I am getting this error when I am using ip_lookup enrichment,Using latest ip_lookup schema iglu:com.snowplowanalytics.snowplow/ip_lookups/jsonschema/2-0-0


#3

Did you find a solution for this?


#4

On further investigation, I found that our network was having trouble downloading the file from url - http://snowplow-hosted-assets.s3.amazonaws.com/third-party/maxmind/GeoLite2-City.mmdb

Possibly due to cloudfront blocking some traffic on certain URLs. I tried a bunch of different networks in Sydney, Australia, but I get very very slow speeds all across (<10kbps .) before the download dies.

I am trying to find a location where I am able to download this 54Mb file speedily, and report back if the issue is resolved.


#5

It might also help if there are mirrors we could use of the hosted assets.


#6

I downloaded the file from maxmind website and hosted the file on my public s3 bucket, this seems to resolve the issue.

It was by chance that I figured out the cause of this issue. It could also have processed events enriching them as bad, and not reporting issues in production event pipeline, resulting in massive reruns to recover events.

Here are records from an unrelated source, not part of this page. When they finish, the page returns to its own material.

/-! ### The core's caches (R19, R75, R77) -/

/-- A line of core `core`, in its fetch unit cache where `fetch`, else in L1. -/
def cacheKey (core : Nat) (fetch : Bool) (asid vline : Nat) : Nat := ((core * 2 + b2n fetch) * 256 + asid) * 2 ^ 45 + vline
/-- A line may be used by a stream: the stream's clock has not passed an L1 line's lease, and nothing has been stored to
the line since it was filled (R85, R88; log 7). -/
def Mem.lineUsable (m : Mem) (stream : Nat) (fetch : Bool) (x : CLine) : Bool :=
  bitAt x.flags 0 && mGetD m.wts x.line 0 == x.wts && (fetch || decide (mGetD m.clocks stream 0 ≤ x.lease))
/-- The bytes of an access that hits in a core's cache, every line of it; a hit needs no translation (R19). An address with a
bit of [63:52] set hits nothing: it is translated, and raises (R7). -/
def State.cacheHit (s : State) (core : Nat) (fetch : Bool) (stream asid : Nat) (va : DWord) (n : Nat) : Option (List Byte) :=
  if s.mem.l1.isEmpty || decide (2 ^ 52 < va.toNat + n) then none
  else (List.range n).mapM (fun i =>
    let a := va.toNat + i
    match mGet? s.mem.l1 (cacheKey core fetch asid (a / 128)) with
    | none => none
    | some x => if s.mem.lineUsable stream fetch x then some (x.bytes.getD (a % 128) 0) else none)
/-- Lines of one cache: 1,024 of L1, 512 of the fetch unit (R14, R75). -/
def cacheLines (fetch : Bool) : Nat := if fetch then 512 else 1024
/-- A line enters a core's cache under a lease of two ticks of the stream that asks (R85, R86); a memory-side or poisoned
line, or one of another region, enters none (R77). -/
def State.cachePut (s : State) (core : Nat) (fetch : Bool) (stream part asid : Nat) (va : DWord) : State :=
  let base : DWord := va - BitVec.ofNat 64 (va.toNat % 128)
  match s.translate part asid base true false (fun r => r == 0) with
  | .error _ => s
  | .ok t =>
    let here := s.mem.l1.filter (fun e => e.1 / 2 ^ 53 == core * 2 + b2n fetch)
    if t.ms || (s.mem.poisoned t.pa 128).isSome || decide (cacheLines fetch ≤ here.length) then s
    else
      let m := (s.mem.loadAt stream t).obtain (t.pa + 64) false
      let x : CLine := { line := t.pa / 128, flags := t.flags, bytes := s.mem.read t.pa 128, wts := mGetD m.wts (t.pa / 128) 0
                         lease := mGetD m.clocks stream 0 + 2 }
      { s with mem := { m with l1 := mPut m.l1 (cacheKey core fetch asid (base.toNat / 128)) x } }

/-- Device memory, or a window within the package. -/
def inOrder (r : Nat) : Bool := r == 0 || r == 2
def devOnly (r : Nat) : Bool := r == 0
def devHost (r : Nat) : Bool := r == 0 || r == 1
def anyRegion (_ : Nat) : Bool := true

end Sys2Proof.Machine
end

It is weird that there are no errors thrown by the enricher if it’s not able to download the asset. I think we should capture errors and display them upfront.
The right behaviour would be to fail and refuse to start the enricher.


#8

@arihantsurana / @vinayakfutak, the issue is likely to be related to cross-region download. The URI http://snowplow-hosted-assets.s3.amazonaws.com/third-party/maxmind always resolves to the eu-west-1 bucket, which would explain why you have problems downloading it (we’ve come across this issue when a pipeline was set up in ap-southeast-2).

We’ll be addressing this shortcoming in a future release by either specializing the enrichment file locations to the proper region or build a clever proxy which will resolve to the proper region.